It was just like any other day I found myself thinking about any interesting projects to do in tech space. Then I thought it would be fun to bypass the bot detection systems present on the internet.
I thought about building upon the prior work done by some one else to by pass the recaptcha. After searching for a bit, I came across an interesting paper here. This paper primarily talks about Google Recaptcha.
Google Recaptcha is widely used to detect bots on the internet. It has three behaviors when you click on the checkbox. It can behave as a simple checkbox i.e. it will simply allow you to perform the action like submitting the data without any further action required or it might think you are a bot therefore give you pictures to classify into groups which are pretty hard for any algorithm to actually solve machine learning included (they mostly give pictures to classify about street signs I am guessing for their self driving cars project or stores), it might give you texts as well with some obscurity like lines drawn here and there which are apparently discontinued because there are good machine learning algorithms out there which can solve this problem.
In this paper they talked about the techniques that they have used to bypass the recaptcha with over 70 percent accuracy.
They created a bot which initially would traverse random websites to seem like a legit user browsing the web, to get the token or the cookie to behave like it is from a valid users. They let it browse these websites for a couple of days (approximately 10 days).
After this trial period they get into attacking mode on a website which has recaptcha to stop bots. When they tried attacking with this trial token they saw that it doesn't ask for harder stuff, instead it grants permission to the bot with out any extra hassle.
Just think about it any one could have generated hundreds and thousands of such tokens with out any significant effort and attacked multiple websites to bypass their bot detection system.

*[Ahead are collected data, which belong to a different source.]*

theorem configSend_active (hr : twinRole s = 1) (hu : linkUp s = true) :
    configSend s = s.modTwin fun t => { t with tx := t.tx ++ [.config (configImage s)] } := by
  simp only [configSend, hr, hu, beq_self_eq_true, Bool.and_self, if_true, sendFrame_onLink s _ ht hm]

end

theorem mirrorStale_standby (s : State) (h : 2 ≤ twinRole s) :
    mirrorStale s = syncFresh (s.modTwin fun t => { t with dynCrc := none }) := if_pos h

theorem mirrorStale_rests (s : State) (h : twinRole s < 2) : mirrorStale s = s := if_neg (Nat.not_le.mpr h)

section
variable (s : State) (hmir : mirrors s = false) (h : isTwin s = false ∨ s.mode = mHoldup)
include hmir h

theorem latchFrame_offLink (l : BitVec 64) : latchFrame s l = s := by
  simp only [latchFrame, frameJudged_offLink s h, hmir, Bool.false_eq_true, if_false]

theorem handoverFrame_offLink (l : BitVec 64) : handoverFrame s l = s := by
  simp only [handoverFrame, frameJudged_offLink s h, hmir, Bool.not_false, if_true]

theorem configFrame_offLink (c : CfgImage) : configFrame s c = s := by
  simp only [configFrame, frameJudged_offLink s h, hmir, Bool.false_eq_true, if_false]

end

/-- Settles O29: each row is its operation with what follows it; a frame is judged by the link first, and acts where the twin mirrors. -/
theorem twinLink : Obligations.TwinLink := by
  refine ⟨⟨?beat, ?down, ?up, ?retrain, ?heard, exec_twinRingHeartbeatSend, ringBeat_rests⟩,
    ⟨?latches, ?config, exec_dynamicImage, fun s d ht hm hr h => dynFrame_rests s ht hm d hr h, ?sends, ?stale, ?fresh, fun _ => rfl, ?offLink⟩,
    exec_twinLinkHeartbeatSend, exec_twinLinkDown, exec_twinLinkRetrain, exec_latchMirrorFrame, exec_dynamicImageSend, exec_configImage,
    exec_configImageSend, exec_mirrorStale, exec_handoverFrame, exec_linkHeartbeatFrame⟩
  case beat => exact fun s ht hm => by rw [exec_twinLinkHeartbeatSend, linkBeat, sendFrame_onLink s _ ht hm]
  case down => exact fun s hu ha => by rw [exec_twinLinkDown, linkDown_aged s hu ha]
  case up => exact fun s h => by rw [exec_twinLinkDown, linkDown_rests s h]
  case retrain =>
    intro s frames hu ht hm
    exact ⟨fun h => by rw [exec_twinLinkRetrain, linkRetrain_rises s frames hu ht hm h],
      fun h => by rw [exec_twinLinkRetrain, linkRetrain_counts s frames hu ht hm h]⟩
  case heard =>
    intro s role ready seq ht hm u
    have hval : role.val = 1 ↔ role = 1 := ⟨fun h => Fin.ext h, fun h => congrArg Fin.val h⟩
    constructor
    · intro h
      rw [exec_linkHeartbeatFrame, beatFrame_onLink s role ready seq.toNat ht hm, if_neg (mt hval.mp h)]
      rfl
    · intro h
      rw [exec_linkHeartbeatFrame, beatFrame_onLink s role ready seq.toNat ht hm, if_pos (hval.mpr h)]
      rfl
  case latches => exact fun s l ht hm h => by rw [exec_latchMirrorFrame, latchFrame_mirrors s ht hm l h]
  case config => exact fun s c ht hm h => by rw [exec_configImage, configFrame_mirrors s ht hm c h]
  case sends =>
    intro s ht hm hr hu
    exact ⟨by rw [exec_dynamicImageSend, dynSend_active s ht hm hr hu], by rw [exec_configImageSend, configSend_active s ht hm hr hu]⟩
  case stale => exact fun s h => by rw [exec_mirrorStale, mirrorStale_standby s h]
  case fresh => exact fun s h => by rw [exec_mirrorStale, mirrorStale_rests s h]
  case offLink =>
    intro s l hmir h
    exact ⟨by rw [exec_latchMirrorFrame, latchFrame_offLink s hmir h], by rw [exec_handoverFrame, handoverFrame_offLink s hmir h],
      fun c => by rw [exec_configImage, configFrame_offLink s hmir h]⟩

end Sys2Proof.Machine
end

section
/-! Changes of role between twins (spec/12_twins_spares.md R304, R306, R311, R312). That a twin under FROZEN completes a change in progress
and starts none is log entry 114. -/

namespace Sys2Proof.Machine

/-! ### HANDOVER (R304) -/

/-- R304: a HANDOVER has told the latches of the twin that hands over. -/
def handoverTold (s : State) (l : BitVec 64) : State :=
  applyLatch (twinEvt (goodFrame s) F.TWIN_EVT_HO_RECV 5) l.toNat (2 ^ 64 - 1 - l.toNat)

section
variable (s : State) (l : BitVec 64) (ht : isTwin s = true) (hm : s.mode ≠ mHoldup) (h : mirrors (goodFrame s) = true)
include ht hm h

theorem handoverFrame_unasked (hc : (handoverTold s l).twin.change = .none) (hf : roleFrozen (handoverTold s l) = false) :
    handoverFrame s l = becomeActive (handoverTold s l) := by
  rw [handoverTold] at hc hf
  simp only [handoverFrame, frameJudged_onLink s ht hm, h, Bool.not_true, Bool.false_eq_true, if_false, hc, hf, takeRole, handoverTold]

/-- R311: under FROZEN a HANDOVER that nothing asked for tells the latches alone (log entry 114). -/
theorem handoverFrame_frozen (hc : (handoverTold s l).twin.change = .none) (hf : roleFrozen (handoverTold s l) = true) :
    handoverFrame s l = handoverTold s l := by
  rw [handoverTold] at hc hf
  simp only [handoverFrame, frameJudged_onLink s ht hm, h, Bool.not_true, Bool.false_eq_true, if_false, hc, hf, if_true, handoverTold]

theorem handoverFrame_incoming (stale : Bool) (hc : (handoverTold s l).twin.change = .incoming stale) :
    handoverFrame s l = becomeActive (if stale then reconcile (handoverTold s l) else handoverTold s l) := by
  rw [handoverTold] at hc
  simp only [handoverFrame, frameJudged_onLink s ht hm, h, Bool.not_true, Bool.false_eq_true, if_false, hc, takeRole, handoverTold]

end

/-! ### TAKEOVER, DRIVING and the waits (R304, R306, R312) -/

section
variable (s : State) (ht : isTwin s = true) (hm : s.mode ≠ mHoldup)
include ht hm

theorem takeoverFrame_hands (hr : twinRole (goodFrame s) = 1) (ht' : isTwin (goodFrame s) = true)
    (hc : (goodFrame s).twin.change = .none) (hm' : (goodFrame s).mode ≠ mHoldup) (hf : roleFrozen (goodFrame s) = false) :
    takeoverFrame s = freezeAndHand (goodFrame s) := by
  simp only [takeoverFrame, frameJudged_onLink s ht hm, hr, ht', hc, bne_iff_ne.mpr hm', hf, beq_self_eq_true, Bool.not_false,
    Bool.and_self, if_true]

theorem takeoverFrame_frozen (hf : roleFrozen (goodFrame s) = true) : takeoverFrame s = goodFrame s := by
  simp only [takeoverFrame, frameJudged_onLink s ht hm, hf, Bool.not_true, Bool.and_false, Bool.false_and, Bool.false_eq_true, if_false]

theorem drivingFrame_outgoing (hc : (goodFrame s).twin.change = .outgoing) : drivingFrame s = becomeStandby (goodFrame s) := by
  simp only [drivingFrame, frameJudged_onLink s ht hm, hc, beq_self_eq_true, if_true]

end

section
variable (s : State) (stale : Bool) (hc : s.twin.change = .incoming stale)
include hc

theorem takeoverWaitEnd_takes (hm : s.mode ≠ mHoldup) :
    takeoverWaitEnd s = becomeActive (if stale then reconcile s else s) := by
  simp only [takeoverWaitEnd, hc, beq_eq_false_iff_ne.mpr hm, Bool.false_eq_true, if_false, takeRole]

theorem takeoverWaitEnd_holdup (hm : s.mode = mHoldup) : takeoverWaitEnd s = changeOver s := by
  simp only [takeoverWaitEnd, hc, hm, beq_self_eq_true, if_true]

end

theorem drivingTimeout_outgoing (s : State) (hc : s.twin.change = .outgoing) :
    drivingTimeout s = becomeStandby (s.raiseOnce 48 0 1 0 0) := if_pos (beq_iff_eq.mpr hc)

theorem handoverTimeout_noRails (s : State) (hp : s.flag F.TWIN_STATUS_HO_PEND = true) (hr : s.seq.hoRails = []) :
    handoverTimeout s = ((s.put F.TWIN_STATUS_HO_PEND 0).modSeq fun t => { t with hoRails := [] }).raiseMomentary 51 0 1 1 := by
  simp only [handoverTimeout, hp, hr, if_true, List.foldl_nil]

/-- Settles O30: each row is its operation with what follows it, on the branch that the change in progress gives it; under FROZEN a change
in progress completes and none starts (log entry 114). -/
theorem roleChanges : Obligations.RoleChanges := by
  refine ⟨⟨?handover, ?takeover, ?frozen, ?waitEnd, ?driving, ?drivingTimeout, ?handoverTimeout⟩,
    exec_takeoverFrame, exec_takeoverWaitEnd, exec_drivingFrame, exec_drivingTimeout, exec_handoverTimeout⟩
  case handover =>
    intro s l ht hm h u
    refine ⟨fun hc hf => ?_, fun hc hf => ?_, fun hc => ?_, fun hc => ?_⟩
    · rw [exec_handoverFrame, handoverFrame_unasked s l ht hm h hc hf]
      rfl
    · rw [exec_handoverFrame, handoverFrame_frozen s l ht hm h hc hf]
      rfl
    · rw [exec_handoverFrame, handoverFrame_incoming s l ht hm h false hc]
      rfl
    · rw [exec_handoverFrame, handoverFrame_incoming s l ht hm h true hc]
      rfl
  case takeover =>
    exact fun s ht hm hr ht' hc hm' hf => by rw [exec_takeoverFrame, takeoverFrame_hands s ht hm hr ht' hc hm' hf, freezeAndHand]
  case frozen => exact fun s ht hm hf => by rw [exec_takeoverFrame, takeoverFrame_frozen s ht hm hf]
  case waitEnd =>
    exact fun s stale hc => ⟨fun hm => by rw [exec_takeoverWaitEnd, takeoverWaitEnd_takes s stale hc hm],
      fun hm => by rw [exec_takeoverWaitEnd, takeoverWaitEnd_holdup s stale hc hm]⟩
  case driving => exact fun s ht hm hc => by rw [exec_drivingFrame, drivingFrame_outgoing s ht hm hc]
  case drivingTimeout => exact fun s hc => by rw [exec_drivingTimeout, drivingTimeout_outgoing s hc]
  case handoverTimeout => exact fun s hp hr => by rw [exec_handoverTimeout, handoverTimeout_noRails s hp hr]

end Sys2Proof.Machine
end

section
/-! The Warden and the cells of its pairs (spec/12_twins_spares.md R300 to R303, R311). -/

namespace Sys2Proof.Machine

/-! ### The cells of a twin (R302, R303, R311) -/

/-- A twin whose configuration is loaded acts on a cell that it takes. -/
theorem twinRow_took (s : State) (port : RingPort) (cell : RingCell) (kind : Nat) (f : State → State) (u : State)
    (h : receiveCell s port cell kind = (u, true)) (hl : u.twin.loaded = true) : twinRow s port cell kind f = f u := by
  rw [twinRow, cellRow_took s port cell kind _ u h, if_pos hl]

theorem ackCell_ownPair (s : State) (cell : RingCell) (ht : isTwin s = true) (hp : payNat cell 0 2 = s.get F.TWIN_PAIR_ID) :
    ackCell s cell = ((if s.flag F.TWIN_STATUS_WARDEN_OK then s else
      twinEvt (s.put F.TWIN_STATUS_WARDEN_OK 1) F.TWIN_EVT_WDN_BACK 11).put F.TWIN_STATUS_FROZEN 0).endCond 50 0 := by
  simp only [ackCell, ht, hp, beq_self_eq_true, Bool.and_self, if_true]

theorem ackTimeout_lost (s : State) (ht : isTwin s = true) (hw : s.flag F.TWIN_STATUS_WARDEN_OK = true) :
    ackTimeout s = ((twinEvt (s.put F.TWIN_STATUS_WARDEN_OK 0) F.TWIN_EVT_WDN_LOST 10).put F.TWIN_STATUS_FROZEN 1).raiseOnce 50 0 1 0 0 := by
  simp only [ackTimeout, ht, hw, if_true]

theorem tokenCell_rejects (s : State) (cell : RingCell) (h : tokenReason s cell ≠ 0) :
    tokenCell s cell = rejectToken s (tokenReason s cell) := if_pos h

section
variable (s : State) (cell : RingCell) (h : tokenReason s cell = 0)
include h

theorem tokenCell_take (ht : payNat cell 0 1 = 1) :
    tokenCell s cell = takeToken (acceptToken s cell) (bitOf (payNat cell 1 1) 0) := by
  simp only [tokenCell, h, ht, ne_eq, not_true_eq_false, if_false]

theorem tokenCell_relinquish (ht : payNat cell 0 1 = 2) : tokenCell s cell =
    if twinRole (acceptToken s cell) == 1 && !roleFrozen (acceptToken s cell) then becomeStandby (acceptToken s cell)
    else acceptToken s cell := by
  simp only [tokenCell, h, ht, ne_eq, not_true_eq_false, if_false]

/-- R311: at a twin that is FROZEN a token changes no role (log entry 114). -/
theorem tokenCell_frozen (ht : payNat cell 0 1 = 1 ∨ payNat cell 0 1 = 2) (hf : roleFrozen (acceptToken s cell) = true) :
    tokenCell s cell = acceptToken s cell := by
  rcases ht with ht | ht
  · rw [tokenCell_take s cell h ht, takeToken, hf, Bool.or_true, if_pos rfl]
  · rw [tokenCell_relinquish s cell h ht, hf, Bool.not_true, Bool.and_false, if_neg Bool.false_ne_true]

end

/-! ### A judgment (R301) -/

/-- R301: the wait of a pair begins anew. -/
def waitOver (s : State) (k : Nat) : State := s.modPair k fun p => { p with wait := 0 }

theorem sideReady_waitOver (s : State) (k : Nat) (b : Bool) : sideReady (waitOver s k) k b = sideReady s k b := by
  have hbeat : (wpair (waitOver s k) k).beat b = (wpair s k).beat b :=
    vget_vmod_proj s.wdn k k _ (WdnPair.beat · b) fun p => by cases b <;> rfl
  have hmiss : hbMiss (waitOver s k) k = hbMiss s k := rfl
  simp only [sideReady, silent, hbeat, hmiss]

section
variable (s : State) (k : Nat)

/-- R301: with no active twin, the side that the pair prefers is taken first. -/
theorem judgePair_preferred (ho : (wpair s k).owed = none) (ha : sideActive s k false = false) (hb : sideActive s k true = false)
    (hr : sideReady s k (s.flag (F.WDN_PAIRk_CFG_PREF k)) = true) :
    judgePair s k = issueToken (waitOver s k) k (s.flag (F.WDN_PAIRk_CFG_PREF k)) 1 false := by
  have hready := (sideReady_waitOver s k (s.flag (F.WDN_PAIRk_CFG_PREF k))).trans hr
  rw [waitOver] at hready
  simp only [judgePair, ho, ha, hb, judgeNone, hr, hready, Bool.not_true, Bool.not_false, Bool.false_and, Bool.and_self,
    Bool.false_eq_true, if_false, if_true, waitOver]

They tried with fresh tokens but recaptcha being smart detected their fraudulent activity and asked to solve a couple of hard AI problems discussed above. But these guys had found a pattern and where able to exploit it with more than 70 percent accuracy (You can read the paper above to get the details about how exactly they were able to accomplish this). The best professional paid service to bypass a bot detection out there has only about 50 percent accuracy.
Being responsible individuals they have forwarded their research to Google so that they can improve their infrastructure.
I have only scratched the surface of what the paper actually tells. You can check out the link above to read more about it.
As for me after the reading it, I have decided to explore other interesting topics in tech space that I am missing out on (this is my first time reading a paper like this). If you have any cool papers in mind or suggestions please drop a comment below about it and why you thought it was interesting.
Top comments (2)
I don't like recaptcha and refuse to use it because it's sending all this data to Google to improve their machine learning for free. It's pretty nasty and insidious.
What alternatives would you use then?